Exercise description:
Repeat the lines beginning at the one with "16, .ro, .none, 0⟩]⟩ ]" and running to the end of the material, keeping the first and last of them, exactly as they appear.
=-=-=-=-=
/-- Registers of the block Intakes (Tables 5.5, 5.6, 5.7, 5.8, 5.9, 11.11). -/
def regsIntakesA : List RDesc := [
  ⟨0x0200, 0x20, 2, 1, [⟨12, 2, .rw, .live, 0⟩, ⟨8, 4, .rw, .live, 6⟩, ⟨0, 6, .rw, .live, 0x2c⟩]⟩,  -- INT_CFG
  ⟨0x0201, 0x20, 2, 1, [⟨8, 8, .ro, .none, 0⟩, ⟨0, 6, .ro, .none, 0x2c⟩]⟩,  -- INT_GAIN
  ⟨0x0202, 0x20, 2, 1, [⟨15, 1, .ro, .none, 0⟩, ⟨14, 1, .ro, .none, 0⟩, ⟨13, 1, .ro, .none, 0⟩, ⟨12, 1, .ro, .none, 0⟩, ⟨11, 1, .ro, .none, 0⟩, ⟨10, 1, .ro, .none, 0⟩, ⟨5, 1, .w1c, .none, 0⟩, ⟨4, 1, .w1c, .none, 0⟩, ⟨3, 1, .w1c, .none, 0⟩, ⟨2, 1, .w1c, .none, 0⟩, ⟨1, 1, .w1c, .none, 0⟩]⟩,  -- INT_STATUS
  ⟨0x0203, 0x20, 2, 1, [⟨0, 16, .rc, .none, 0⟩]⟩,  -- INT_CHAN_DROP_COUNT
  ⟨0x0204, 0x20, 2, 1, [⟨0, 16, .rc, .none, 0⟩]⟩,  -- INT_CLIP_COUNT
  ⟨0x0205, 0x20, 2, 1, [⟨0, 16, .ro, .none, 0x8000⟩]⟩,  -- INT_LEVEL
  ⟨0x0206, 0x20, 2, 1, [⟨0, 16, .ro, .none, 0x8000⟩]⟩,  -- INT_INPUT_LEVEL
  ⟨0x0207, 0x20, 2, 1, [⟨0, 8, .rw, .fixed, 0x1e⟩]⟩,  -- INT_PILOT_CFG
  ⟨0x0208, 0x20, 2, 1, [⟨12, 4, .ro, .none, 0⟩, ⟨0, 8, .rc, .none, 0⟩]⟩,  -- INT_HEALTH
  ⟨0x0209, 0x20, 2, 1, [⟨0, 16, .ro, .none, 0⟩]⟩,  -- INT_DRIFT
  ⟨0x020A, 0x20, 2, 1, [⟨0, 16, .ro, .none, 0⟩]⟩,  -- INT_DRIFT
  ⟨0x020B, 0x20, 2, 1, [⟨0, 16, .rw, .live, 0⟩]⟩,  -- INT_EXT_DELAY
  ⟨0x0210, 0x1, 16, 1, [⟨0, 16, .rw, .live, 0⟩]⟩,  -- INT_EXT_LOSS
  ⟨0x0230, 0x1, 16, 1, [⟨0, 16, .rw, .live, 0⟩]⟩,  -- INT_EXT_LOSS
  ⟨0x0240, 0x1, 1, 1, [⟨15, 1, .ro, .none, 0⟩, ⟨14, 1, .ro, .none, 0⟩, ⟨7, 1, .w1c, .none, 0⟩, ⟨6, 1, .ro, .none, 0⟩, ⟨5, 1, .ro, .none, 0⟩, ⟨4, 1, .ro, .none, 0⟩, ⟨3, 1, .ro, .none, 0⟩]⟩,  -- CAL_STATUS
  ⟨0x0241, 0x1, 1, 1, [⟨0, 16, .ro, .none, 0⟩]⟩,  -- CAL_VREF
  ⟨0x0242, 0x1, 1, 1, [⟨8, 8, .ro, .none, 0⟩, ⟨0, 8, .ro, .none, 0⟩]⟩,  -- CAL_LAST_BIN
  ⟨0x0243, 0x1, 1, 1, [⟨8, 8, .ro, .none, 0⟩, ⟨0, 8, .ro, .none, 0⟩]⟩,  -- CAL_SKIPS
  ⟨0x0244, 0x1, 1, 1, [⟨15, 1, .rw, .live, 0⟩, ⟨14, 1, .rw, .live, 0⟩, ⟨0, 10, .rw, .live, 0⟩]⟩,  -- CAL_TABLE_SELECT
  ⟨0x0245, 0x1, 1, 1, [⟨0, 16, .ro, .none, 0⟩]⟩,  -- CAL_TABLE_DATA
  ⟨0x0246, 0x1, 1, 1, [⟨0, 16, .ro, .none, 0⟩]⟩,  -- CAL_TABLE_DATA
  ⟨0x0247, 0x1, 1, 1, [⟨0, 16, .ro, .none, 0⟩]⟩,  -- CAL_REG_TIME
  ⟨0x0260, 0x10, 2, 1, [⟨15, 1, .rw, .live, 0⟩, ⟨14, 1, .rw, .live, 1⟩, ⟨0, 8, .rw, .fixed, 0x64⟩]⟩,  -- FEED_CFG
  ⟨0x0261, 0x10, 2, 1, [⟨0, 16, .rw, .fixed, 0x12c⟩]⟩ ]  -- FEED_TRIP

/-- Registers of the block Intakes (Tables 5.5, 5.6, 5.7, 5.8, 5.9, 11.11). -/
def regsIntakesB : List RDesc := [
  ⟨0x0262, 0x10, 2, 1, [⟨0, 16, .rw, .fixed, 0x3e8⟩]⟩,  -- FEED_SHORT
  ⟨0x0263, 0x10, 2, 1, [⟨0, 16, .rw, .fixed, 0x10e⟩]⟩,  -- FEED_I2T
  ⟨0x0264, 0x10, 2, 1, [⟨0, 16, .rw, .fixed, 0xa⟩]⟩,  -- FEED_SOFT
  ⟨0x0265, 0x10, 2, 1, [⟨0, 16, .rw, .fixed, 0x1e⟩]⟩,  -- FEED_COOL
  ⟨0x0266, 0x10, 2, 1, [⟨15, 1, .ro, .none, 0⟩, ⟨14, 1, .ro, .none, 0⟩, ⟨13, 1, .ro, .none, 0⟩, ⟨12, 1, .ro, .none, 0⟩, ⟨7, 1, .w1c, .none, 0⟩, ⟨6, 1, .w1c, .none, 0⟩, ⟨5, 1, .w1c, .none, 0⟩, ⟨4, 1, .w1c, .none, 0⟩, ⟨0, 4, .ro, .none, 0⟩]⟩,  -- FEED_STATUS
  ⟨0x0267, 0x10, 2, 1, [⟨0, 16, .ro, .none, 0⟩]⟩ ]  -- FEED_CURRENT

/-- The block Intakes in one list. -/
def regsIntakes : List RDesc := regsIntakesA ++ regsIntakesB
=-=-=-=-=
Exercise answer:
  ⟨0x0267, 0x10, 2, 1, [⟨0, 16, .ro, .none, 0⟩]⟩ ]  -- FEED_CURRENT

/-- The block Intakes in one list. -/
def regsIntakes : List RDesc := regsIntakesA ++ regsIntakesB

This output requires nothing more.